Early life and education 

Maher grew up in Wilton, Connecticut and attended Wilton High School. After high school, Maher graduated from the Arabic Language Institute's Arabic Language Intensive Program of The American University in Cairo in 2003, which she recalled as a formative experience that instilled a deep love of the Middle East. Maher subsequently studied at the Institut français d’études arabes de Damas  in Syria and spent time in Lebanon and Tunisia.

In 2005, Maher received a bachelor's degree from New York University in Middle Eastern and Islamic Studies.

Maher originally intended to be an academic and work for human rights and international development organizations.

Career 

After internships at the Council on Foreign Relations and Eurasia Group, in 2005, Maher began working at HSBC in London, Germany, and Canada as part of their international manager development program.

In 2007, Maher returned to New York City where from 2007 to 2010 she worked at UNICEF as an innovation and communication officer. She worked to promote the use of technology to improve people's lives and traveled extensively to work on issues related to maternal health, HIV/AIDS prevention, and youth participation in technology. One of her first projects at UNICEF involved testing MediaWiki extensions related to accessibility in Ethiopia. Another project received USAid Development 2.0 Challenge grant funding to work on the use of mobile phones to monitor nutrition in children in Malawi.

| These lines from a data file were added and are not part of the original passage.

-- ==== Sys2Proof/Certificates/Slice0/Obligations.lean ====
section
/-! DEFINITION. The statements about the machine that the provers settle. -/
open Sys2Proof Sys2Proof.Machine

/-- Decoding the encoding of every well-formed instruction gives the instruction back. For every well-formed
instruction, with every field at every value its encoding admits, and whatever bytes follow it, the decoder reads the
bytes of its encoding as that instruction: no bit of a field is dropped and no two instructions share a word. -/
def Obligations.EncodedInstructionDecodesBack : Prop :=
  ∀ (i : Instr) (rest : List Byte), i.wf = true → decode (encode i ++ rest) = .ok i

/-- Bytes that decode are the encoding of what they decode to. Whenever bytes decode to an instruction, encoding that
instruction gives exactly the bytes it was read from, so each instruction has one encoding and every bit that the
decoder ignores would have been refused. -/
def Obligations.DecodedBytesAreTheirEncoding : Prop :=
  ∀ (bs : List Byte) (i : Instr), decode bs = .ok i →
    encode i = bs.take (encode i).length ∧ (encode i).length = lengthOf (ofLeBytes (bs.take 4))

/-- An encoding of a listed opcode is refused at the first of the steps 4, 5 and 6 that it fails. For every
instruction of a listed opcode and length, whatever its fields hold, its words are refused at step 4 when a field it
does not use is not zero, else at step 5 when its SUB, TYP or SAT is not accepted, else at step 6 when an operand
field is out of range, else decoded to it. (The words of TRET and TRET.end differ in D alone, so a TRET whose D is 1
stands for the other; pair words have a statement of their own.) -/
def Obligations.RefusedEncodingsNameTheFirstStepThatFails : Prop :=
  ∀ (i : Instr), (rowOf i).len ≠ 0 → (∀ f, i = .tret f → f.d ≠ 1) → (∀ f, i = .tretEnd f → f.d = 1) →
    (∀ a b, i ≠ .pairWord a b) →
    (fails4 (rowOf i) (fieldsOf i) = true → ∃ r, decode (encode i) = .error r ∧ r.why.step = 4) ∧
    (fails4 (rowOf i) (fieldsOf i) = false → fails5 (rowOf i) (fieldsOf i) = true →
      ∃ r, decode (encode i) = .error r ∧ r.why.step = 5) ∧
    (fails4 (rowOf i) (fieldsOf i) = false → fails5 (rowOf i) (fieldsOf i) = false → fails6 (rowOf i) (fieldsOf i) = true →
      ∃ r, decode (encode i) = .error r ∧ r.why.step = 6) ∧
    (fails4 (rowOf i) (fieldsOf i) = false → fails5 (rowOf i) (fieldsOf i) = false → fails6 (rowOf i) (fieldsOf i) = false →
      decode (encode i) = .ok i)

/-- Words written out in the spec decode to the instructions they stand for. The words of IADDC.n32 v2, p1, v0, v4,
p1 and of IMADW.n32 v8, p15, v0, v4, v255 that the spec writes out decode to those instructions with those fields;
the word 0x000003FC, which the spec names as a guaranteed illegal instruction, and the all-zero word are refused at
step 1. -/
def Obligations.SampleWordsDecode : Prop :=
  decodeWords 0x00013C89 0x12800104 0 =
      .ok (.iaddc ⟨15, false, 2, 0, false⟩ ⟨4, 1, false, false, 0, false, false, false, 5, 1⟩) ∧
    decodeWords 0x00043CA1 0xF280FF04 0 =
      .ok (.imadw ⟨15, false, 8, 0, false⟩ ⟨4, 255, false, false, 0, false, false, false, 5, 15⟩) ∧
    (∃ r, decodeWords 0x000003FC 0 0 = .error r ∧ r.why.step = 1) ∧ (∃ r, decodeWords 0 0 0 = .error r ∧ r.why.step = 1)

/-- A step that takes an issue group executes the instruction its bytes decode to. When the next turn is an issue
group's, its group exists, the fetch gives bytes and they decode to an instruction i, the step is exec of i with that
issue group as the one that issues; what the step adds is what surrounds an issue (the other ready crews of the
quadrant grow older, and a YIELD at the place is over) and the passing of time. -/
def Obligations.StepRunsTheDecodedInstruction : Prop :=
  ∀ (s s1 : State) (c : Cand) (g : Group) (bs : List Byte) (i : Instr),
    s.turn = some (.unit c) → s.group? c.gid = some g → s.fetch g c = .ok (bs, s1) → decode bs = .ok i →
    step s = match exec i (s1.atCand c bs.length) with
      | .next t => .next (s.issued t c).tail
      | .fault f => .fault f
      | .refused r => .refused r

/-- Bytes that decode to nothing raise ILLEGAL_OP, and a fetch that fails raises its own trap. When the next turn is
an issue group's and its bytes are refused for reason r, the step is exec of ILLEGAL_OP for r, after which the group
settles; when the fetch itself fails with a trap, the step takes that trap. -/
def Obligations.StepTrapsWhatDoesNotDecode : Prop :=
  (∀ (s s1 : State) (c : Cand) (g : Group) (bs : List Byte) (r : Reject),
    s.turn = some (.unit c) → s.group? c.gid = some g → s.fetch g c = .ok (bs, s1) → decode bs = .error r →
    ∃ t, exec (.illegalOp r) (s1.atCand c 4) = .next t ∧
      step s = .next (s.issued (t.settleAt c.gid c.addr) c).tail) ∧
  (∀ (s : State) (c : Cand) (g : Group) (tr : Trap),
    s.turn = some (.unit c) → s.group? c.gid = some g → s.fetch g c = .error tr →
    step s = .next (s.issued ((s.raise c.gid c.unit tr).settle c.gid) c).tail)

/-- A step that takes a posted hardware step or an input runs its meaning and takes it out. When the next turn is
posted step k, it is taken out of those posted and run, with no issue group issuing; when it is the input, the oldest
input is taken and run, or joins the posted steps where one of its own flow is posted before it; with no turn, only
time passes. (That any posted step may come next, but for the order within a flow, and inputs between any two steps,
is the model's reading, log entries 2, 15 and 77.) -/
def Obligations.StepTakesPostedStepsAndInputs : Prop :=
  (∀ (s : State) (k : Nat) (e : Ev), s.turn = some (.due k) → s.due[k]? = some e →
    step s = after (runEv e { s with due := s.due.eraseIdx k, cur := none })) ∧
  (∀ (s : State) (e : Ev) (r : List Ev), s.turn = some .input → s.inputs = e :: r →
    (heldBack s.due e = false → step s = after (runEv e { s with inputs := r, cur := none })) ∧
    (heldBack s.due e = true → step s = .next (State.tail { s with inputs := r, due := s.due ++ [e], cur := none }))) ∧
  (∀ s : State, s.turn = none → step s = .next s.tail)

/-- From every state a step answers a next state. Whatever the state, reached by a run or not, one step of the
machine gives a next state: it neither stops with a fault nor is refused, for every instruction, posted step and
input. -/
def Obligations.EveryStepAnswersAState : Prop :=
  ∀ s : State, ∃ t, step s = .next t

/-- Every step keeps memory in its canonical form and leaves no issue group over. For every state whose memory is
listed in its canonical form (addresses strictly rising, no entry equal to what an unlisted byte reads as) and in
which no issue group is left over, the state after a step has both again. The canonical form is the model's own; the
bytes are the spec's. -/
def Obligations.CanonicalMemoryIsKept : Prop :=
  ∀ s t : State, Inv s → step s = .next t → Inv t

/-- The state after reset has the invariant, nothing resident, and the trust die's boot to come. After power-on no
group, command, queue or launch is resident, no byte of memory is listed, no die has been released, and the one step
to come is the power-on of the package; the invariant of the steps holds. (That unlisted memory then reads zero is
the model's choice, log entry 1.) -/
def Obligations.ResetIsCanonical : Prop :=
  Inv State.reset ∧ State.reset.groups = [] ∧ State.reset.mem = [] ∧ State.reset.parts = [] ∧ State.reset.launches = [] ∧
    State.reset.due = [.packagePowerOn] ∧ State.reset.inputs = []

/-- Every integer, move and floating-point instruction that writes D completes, with D written in each active lane.
For IADD, ISUB, INEG, IMUL, IMULH, IMAD, IMIN, IMAX, IABS, IADIF, SHL, SHR, SAR, DSH, ROT, LUT3, POPC, CLZ, CTZ,
BREV, BFX, BFI, BSEL, ISEL, MOV, MOVI, P2V, S2V and LEA (table integerValue), and for FADD, FSUB, FMUL, FFMA, FMIN,
FMAX, FMINP, FMAXP, FSEL, FCLASS, FSCALE, FRND, DADD, DMUL, DFMA, HADD2, HMUL2, HFMA2, FDOT2, FDOT4, FCVT, FCVTI,
ICVTF, FRCP, FRSQ, FSQRT, FEX2, FLG2, FSIN, FCOS, FTANH and FDIVF (table floatValue), in every form: when the
instruction issues, exec answers the state in which D holds, in each active lane, the value of the table computed
from the registers before it, the lanes issued have moved past it, and nothing else has changed. (The value of a
special function within its error bound is a free value.) -/
def Obligations.ValueInstructionsWriteTheirResult : Prop :=
  ∀ (i : Instr) (f : Ctx → Crew → Nat → Nat) (s : State) (u : Issue) (g : Group),
    (integerValue i = some f ∨ floatValue i = some f) → Issues i s u g →
    exec i s = .next (leaves i s u g ((issueCtx i u g).eachD (begunCrew i u g) (f (issueCtx i u g) (begunCrew i u g))))

/-- The compares, the carry chain, the predicate moves and pair words complete with their result. For IADDC, ISUBC,
IMADW, ISETP, FSETP, DSETP, PLOP, V2P, V2S and pair words in every form: when the instruction issues, exec answers
the state in which its crew is what the table predicateEffect makes of the crew before it (sum and carry, difference
and borrow, the 64-bit sum and its carry, the comparison ANDed with pC, the truth table of three predicates, the
predicates named, the uniform register, both slots' results), with the lanes issued moved past it and nothing else
changed. -/
def Obligations.CompareCarryAndPredicateInstructionsComplete : Prop :=
  ∀ (i : Instr) (f : Ctx → Crew → Crew) (s : State) (u : Issue) (g : Group),
    predicateEffect i = some f → Issues i s u g →
    exec i s = .next (leaves i s u g (f (issueCtx i u g) (begunCrew i u g)))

From 2010 to 2011, Maher worked at the National Democratic Institute as an ICT Program Officer. From 2011 to 2013, Maher worked at the World Bank as an ICT innovation specialist and consulted on technology for international development and democratization, working on ICT for accountability and governance with a focus on the role of mobile phones and other technologies in facilitating civil society and institutional reform, particularly in the Middle East and Africa. She co-authored a chapter on "Making Government Mobile" of a World Bank publication titled Information and Communications for Development 2012: Maximizing Mobile. In 2012, Maher's Twitter feed on issues related to the Middle East was noted for its coverage of the Arab Spring.

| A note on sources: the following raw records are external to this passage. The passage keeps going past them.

/-! ### `Group.setUnit` -/

@[simp] theorem Group.setUnit_id (g : Group) (u : Nat) (c : Crew) : (g.setUnit u c).id = g.id := by
  unfold Group.setUnit; split <;> rfl
@[simp] theorem Group.setUnit_launch (g : Group) (u : Nat) (c : Crew) : (g.setUnit u c).launch = g.launch := by
  unfold Group.setUnit; split <;> rfl
@[simp] theorem Group.setUnit_g (g : Group) (u : Nat) (c : Crew) : (g.setUnit u c).g = g.g := by
  unfold Group.setUnit; split <;> rfl
@[simp] theorem Group.setUnit_ctx (g : Group) (u : Nat) (c : Crew) : (g.setUnit u c).ctx = g.ctx := by
  unfold Group.setUnit; split <;> rfl
@[simp] theorem Group.setUnit_queue (g : Group) (u : Nat) (c : Crew) : (g.setUnit u c).queue = g.queue := by
  unfold Group.setUnit; split <;> rfl
@[simp] theorem Group.setUnit_prio (g : Group) (u : Nat) (c : Crew) : (g.setUnit u c).prio = g.prio := by
  unfold Group.setUnit; split <;> rfl
@[simp] theorem Group.setUnit_part (g : Group) (u : Nat) (c : Crew) : (g.setUnit u c).part = g.part := by
  unfold Group.setUnit; split <;> rfl
@[simp] theorem Group.setUnit_pos (g : Group) (u : Nat) (c : Crew) : (g.setUnit u c).pos = g.pos := by
  unfold Group.setUnit; split <;> rfl
@[simp] theorem Group.setUnit_loc (g : Group) (u : Nat) (c : Crew) : (g.setUnit u c).loc = g.loc := by
  unfold Group.setUnit; split <;> rfl
@[simp] theorem Group.setUnit_desc (g : Group) (u : Nat) (c : Crew) : (g.setUnit u c).desc = g.desc := by
  unfold Group.setUnit; split <;> rfl
@[simp] theorem Group.setUnit_launchId (g : Group) (u : Nat) (c : Crew) : (g.setUnit u c).launchId = g.launchId := by
  unfold Group.setUnit; split <;> rfl
@[simp] theorem Group.setUnit_gid (g : Group) (u : Nat) (c : Crew) : (g.setUnit u c).gid = g.gid := by
  unfold Group.setUnit; split <;> rfl
@[simp] theorem Group.setUnit_ngroups (g : Group) (u : Nat) (c : Crew) : (g.setUnit u c).ngroups = g.ngroups := by
  unfold Group.setUnit; split <;> rfl
@[simp] theorem Group.setUnit_param (g : Group) (u : Nat) (c : Crew) : (g.setUnit u c).param = g.param := by
  unfold Group.setUnit; split <;> rfl
@[simp] theorem Group.setUnit_paramLen (g : Group) (u : Nat) (c : Crew) : (g.setUnit u c).paramLen = g.paramLen := by
  unfold Group.setUnit; split <;> rfl
@[simp] theorem Group.setUnit_fq (g : Group) (u : Nat) (c : Crew) : (g.setUnit u c).fq = g.fq := by
  unfold Group.setUnit; split <;> rfl
@[simp] theorem Group.setUnit_bq (g : Group) (u : Nat) (c : Crew) : (g.setUnit u c).bq = g.bq := by
  unfold Group.setUnit; split <;> rfl
@[simp] theorem Group.setUnit_handles (g : Group) (u : Nat) (c : Crew) : (g.setUnit u c).handles = g.handles := by
  unfold Group.setUnit; split <;> rfl
@[simp] theorem Group.setUnit_bars (g : Group) (u : Nat) (c : Crew) : (g.setUnit u c).bars = g.bars := by
  unfold Group.setUnit; split <;> rfl
@[simp] theorem Group.setUnit_bsb (g : Group) (u : Nat) (c : Crew) : (g.setUnit u c).bsb = g.bsb := by
  unfold Group.setUnit; split <;> rfl
@[simp] theorem Group.setUnit_flights (g : Group) (u : Nat) (c : Crew) : (g.setUnit u c).flights = g.flights := by
  unfold Group.setUnit; split <;> rfl
@[simp] theorem Group.setUnit_cmds (g : Group) (u : Nat) (c : Crew) : (g.setUnit u c).cmds = g.cmds := by
  unfold Group.setUnit; split <;> rfl
@[simp] theorem Group.setUnit_scrBase (g : Group) (u : Nat) (c : Crew) : (g.setUnit u c).scrBase = g.scrBase := by
  unfold Group.setUnit; split <;> rfl
@[simp] theorem Group.setUnit_scratch (g : Group) (u : Nat) (c : Crew) : (g.setUnit u c).scratch = g.scratch := by
  unfold Group.setUnit; split <;> rfl
@[simp] theorem Group.setUnit_committed (g : Group) (u : Nat) (c : Crew) : (g.setUnit u c).committed = g.committed := by
  unfold Group.setUnit; split <;> rfl
@[simp] theorem Group.setUnit_chain (g : Group) (u : Nat) (c : Crew) : (g.setUnit u c).chain = g.chain := by
  unfold Group.setUnit; split <;> rfl
@[simp] theorem Group.setUnit_retired (g : Group) (u : Nat) (c : Crew) : (g.setUnit u c).retired = g.retired := by
  unfold Group.setUnit; split <;> rfl
@[simp] theorem Group.setUnit_phase (g : Group) (u : Nat) (c : Crew) : (g.setUnit u c).phase = g.phase := by
  unfold Group.setUnit; split <;> rfl
@[simp] theorem Group.setUnit_pend (g : Group) (u : Nat) (c : Crew) : (g.setUnit u c).pend = g.pend := by
  unfold Group.setUnit; split <;> rfl
@[simp] theorem Group.setUnit_slot (g : Group) (u : Nat) (c : Crew) : (g.setUnit u c).slot = g.slot := by
  unfold Group.setUnit; split <;> rfl
@[simp] theorem Group.setUnit_gang (g : Group) (u : Nat) (c : Crew) : (g.setUnit u c).gang = g.gang := by
  unfold Group.setUnit; split <;> rfl
@[simp] theorem Group.setUnit_order (g : Group) (u : Nat) (c : Crew) : (g.setUnit u c).order = g.order := by
  unfold Group.setUnit; split <;> rfl
@[simp] theorem Group.setUnit_since (g : Group) (u : Nat) (c : Crew) : (g.setUnit u c).since = g.since := by
  unfold Group.setUnit; split <;> rfl
@[simp] theorem Group.setUnit_coupled (g : Group) (u : Nat) (c : Crew) : (g.setUnit u c).coupled = g.coupled := by
  unfold Group.setUnit; split <;> rfl
@[simp] theorem Group.setUnit_wanted (g : Group) (u : Nat) (c : Crew) : (g.setUnit u c).wanted = g.wanted := by
  unfold Group.setUnit; split <;> rfl
@[simp] theorem Group.setUnit_qreplays (g : Group) (u : Nat) (c : Crew) : (g.setUnit u c).qreplays = g.qreplays := by
  unfold Group.setUnit; split <;> rfl
@[simp] theorem Group.setUnit_told (g : Group) (u : Nat) (c : Crew) : (g.setUnit u c).told = g.told := by
  unfold Group.setUnit; split <;> rfl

From 2013 to 2014, Maher was advocacy director at the Washington, D.C.-based Access Now. As part of this work, she focused on the impact on people of laws about cyber security, morality, and defamation of the state that increase state censorship and reduce dissent. Access was a signatory of the Declaration of Internet Freedom.

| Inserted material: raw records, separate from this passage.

/-- Lane `j`'s value and those of the lanes less than `d` below it. -/
def window (v : List Nat) (d j : Nat) : List Nat := (v.drop (j + 1 - d)).take (min d (j + 1))

theorem window_length (v : List Nat) {d j : Nat} (hj : j < v.length) : (window v d j).length = min d (j + 1) := by
  rw [window, List.length_take, List.length_drop]
  omega

theorem window_ne_nil {v : List Nat} {d j : Nat} (hd : 0 < d) (hj : j < v.length) : window v d j ≠ [] :=
  List.ne_nil_of_length_pos (by rw [window_length v hj]; omega)

/-- A window of twice the width is the one of the lane `d` below, then the lane's own. -/
theorem window_double (v : List Nat) {d j : Nat} (h : d ≤ j) : window v (2 * d) j = window v d (j - d) ++ window v d j := by
  have hstart : j + 1 - d = j + 1 - 2 * d + min d (j - d + 1) := by omega
  rw [window, show min (2 * d) (j + 1) = min d (j - d + 1) + min d (j + 1) by omega, List.take_add, List.drop_drop, ← hstart,
    show j + 1 - 2 * d = j - d + 1 - d by omega]
  rfl

/-- A window at least as wide as the lanes up to its own is all of them. -/
theorem window_of_le (v : List Nat) {d j : Nat} (h : j < d) : window v d j = v.take (j + 1) := by
  rw [window, Nat.sub_eq_zero_of_le h, min_eq_right h, List.drop_zero]

/-- What each lane holds once stages have combined `d` neighbours. -/
def windows (g : Nat → Nat → Nat) (v : List Nat) (d : Nat) : List Nat := (List.range v.length).map (fun j => inOrder g (window v d j))

@[simp] theorem windows_length (g : Nat → Nat → Nat) (v : List Nat) (d : Nat) : (windows g v d).length = v.length := by simp [windows]

theorem windows_one (g : Nat → Nat → Nat) (v : List Nat) : windows g v 1 = v := by
  refine List.ext_getElem (by simp) fun j _ hj => ?_
  have hw : window v 1 j = [v[j]] := by
    rw [window, Nat.add_sub_cancel, min_eq_left (by omega), List.drop_eq_getElem_cons hj]
    rfl
  simp [windows, hw, inOrder]

/-- A stage doubles the windows (R83). -/
theorem scanStage_windows {g : Nat → Nat → Nat} (hg : ∀ a b c, g (g a b) c = g a (g b c)) (v : List Nat) {d : Nat} (hd : 0 < d) :
    scanStage g d (windows g v d) = windows g v (2 * d) := by
  refine List.ext_getElem (by simp [scanStage]; omega) fun j _ hj => ?_
  rw [windows_length] at hj
  rcases Nat.lt_or_ge j d with hlt | hge
  · simp only [scanStage]
    rw [List.getElem_append_left (by simp; omega)]
    simp [windows, window_of_le v hlt, window_of_le v (show j < 2 * d by omega)]
  · have hstep : inOrder g (window v (2 * d) j) = g (inOrder g (window v d (j - d))) (inOrder g (window v d j)) := by
      rw [window_double v hge, inOrder_append hg (window_ne_nil hd (by omega)) (window_ne_nil hd hj)]
    simp only [scanStage]
    rw [List.getElem_append_right (by simp; omega)]
    simp [windows, hstep, show min d v.length = d by omega, show d + (j - d) = j by omega]

/-- The stages, once they have combined `d` neighbours and until they have combined all. -/
theorem scanStages_windows {g : Nat → Nat → Nat} (hg : ∀ a b c, g (g a b) c = g a (g b c)) (v : List Nat) : ∀ (n d : Nat), 0 < d →
    v.length ≤ d * 2 ^ n → scanStages g n d (windows g v d) = (List.range v.length).map (fun j => inOrder g (v.take (j + 1))) := by
  have hall : ∀ d, v.length ≤ d → windows g v d = (List.range v.length).map (fun j => inOrder g (v.take (j + 1))) := fun d h =>
    List.map_congr_left fun j hj => by rw [window_of_le v ((List.mem_range.1 hj).trans_le h)]
  intro n
  induction n with
  | zero => exact fun d _ h => hall d (by simpa using h)
  | succ n ih =>
    intro d hd h
    rw [scanStages]
    split
    · next hle => exact hall d (by simpa using hle)
    · rw [scanStage_windows hg v hd, ih (2 * d) (by omega) (by rw [pow_succ] at h; linarith)]

theorem lget_eq_getD {α : Type} (d : α) : ∀ (l : List α) (i : Nat), lget d l i = l.getD i d
  | [], _ => rfl
  | _ :: _, 0 => rfl
  | _ :: l, i + 1 => by rw [lget, lget_eq_getD d l i, List.getD_cons_succ]

/-- The stages give each lane the values up to its own, combined in order (R83). -/
theorem lget_scanStages {g : Nat → Nat → Nat} (hg : ∀ a b c, g (g a b) c = g a (g b c)) {v : List Nat} {n j : Nat} (hn : v.length ≤ 2 ^ n)
    (hj : j < v.length) : lget 0 (scanStages g n 1 v) j = inOrder g (v.take (j + 1)) := by
  have h := scanStages_windows hg v n 1 Nat.one_pos (by rwa [one_mul])
  rw [windows_one] at h
  rw [h, lget_eq_getD]
  simp [List.getD, hj]

/-! ### Sums, conjunctions, disjunctions and parities -/

theorem foldl_add_mod (m : Nat) : ∀ (l : List Nat) (a : Nat), l.foldl (fun a b => (a + b) % m) (a % m) = (a + l.sum) % m
  | [], _ => by simp
  | b :: l, a => by rw [List.foldl_cons, Nat.mod_add_mod, foldl_add_mod m l, List.sum_cons, Nat.add_assoc]

theorem inOrder_add (m : Nat) : ∀ l : List Nat, inOrder (fun a b => (a + b) % m) (l.map (· % m)) = l.sum % m
  | [] => by simp [inOrder]
  | a :: l => by
    rw [List.map_cons, inOrder, foldl_add_mod, List.sum_cons, Nat.add_mod, ← List.sum_nat_mod, ← Nat.add_mod]

theorem testBit_foldl_and (i : Nat) : ∀ (l : List Nat) (a : Nat), (l.foldl (· &&& ·) a).testBit i = (a :: l).all (·.testBit i)
  | [], a => by simp
  | b :: l, a => by simp [testBit_foldl_and i l, Bool.and_assoc]

theorem testBit_foldl_or (i : Nat) : ∀ (l : List Nat) (a : Nat), (l.foldl (· ||| ·) a).testBit i = (a :: l).any (·.testBit i)
  | [], a => by simp
  | b :: l, a => by simp [testBit_foldl_or i l, Bool.or_assoc]

theorem testBit_foldl_xor (i : Nat) : ∀ (l : List Nat) (a : Nat),
    (l.foldl (· ^^^ ·) a).testBit i = decide (((a :: l).filter (·.testBit i)).length % 2 = 1)
  | [], a => by cases h : a.testBit i <;> simp [h]
  | b :: l, a => by
    rw [List.foldl_cons, testBit_foldl_xor i l]
    cases ha : a.testBit i <;> cases hb : b.testBit i <;> simp [ha, hb, Nat.add_assoc]

/-! ### The member set's values and the operations on them -/

theorem natsFrom_length : ∀ a n : Nat, (natsFrom a n).length = n
  | _, 0 => rfl
  | a, n + 1 => by rw [natsFrom, List.length_cons, natsFrom_length (a + 1) n]

theorem natsFrom_take : ∀ (a : Nat) {k n : Nat}, k ≤ n → (natsFrom a n).take k = natsFrom a k
  | _, 0, _, _ => by simp [natsFrom]
  | a, k + 1, n + 1, h => by rw [natsFrom, List.take_succ_cons, natsFrom_take (a + 1) (Nat.le_of_succ_le_succ h), natsFrom]

@[simp] theorem MemberSet.lanes_length (m : MemberSet) : m.lanes.length = m.width := natsFrom_length _ _

/-- Values of an integer type are the lanes' 32-bit patterns: nothing is flushed (R198). -/
theorem MemberSet.values_of_int (m : MemberSet) {t : BitVec 5} (ht : t ≠ 10) (k : FCtl) : m.values t k = (m.lanes.map m.x).map (· % 2 ^ 32) := by
  simp only [MemberSet.values, if_neg ht, List.map_map]
  rfl

theorem testBit_word {i : Nat} (hi : i < 32) (x : Nat) : (x % 2 ^ 32).testBit i = x.testBit i := by
  rw [Nat.testBit_mod_two_pow, decide_eq_true hi, Bool.true_and]

theorem combine_add {t : BitVec 5} (ht : t ≠ 10) (k : FCtl) : combine 0 t k = fun a b => (a + b) % 2 ^ 32 := by
  funext a b
  rw [combine, if_neg ht]

theorem add_mod_assoc (m a b c : Nat) : ((a + b) % m + c) % m = (a + (b + c) % m) % m := by
  rw [Nat.mod_add_mod, Nat.add_mod_mod, Nat.add_assoc]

Maher was chief communications officer of the Wikimedia Foundation from April 2014 to March 2016. She was interviewed by The Washington Post on United States copyright law.

Maher became interim executive director of the Wikimedia Foundation in March 2016 following the resignation of executive director Lila Tretikov and was appointed executive director on June 23, 2016.

In 2019, Maher became CEO of Wikimedia. She stepped down from her positions as CEO and executive director of the Wikimedia Foundation on April 15, 2021. Maryana Iskander was appointed as her successor.

Maher states that she focuses on global digital inclusion as a way to improve and protect the rights of people to information through technology. 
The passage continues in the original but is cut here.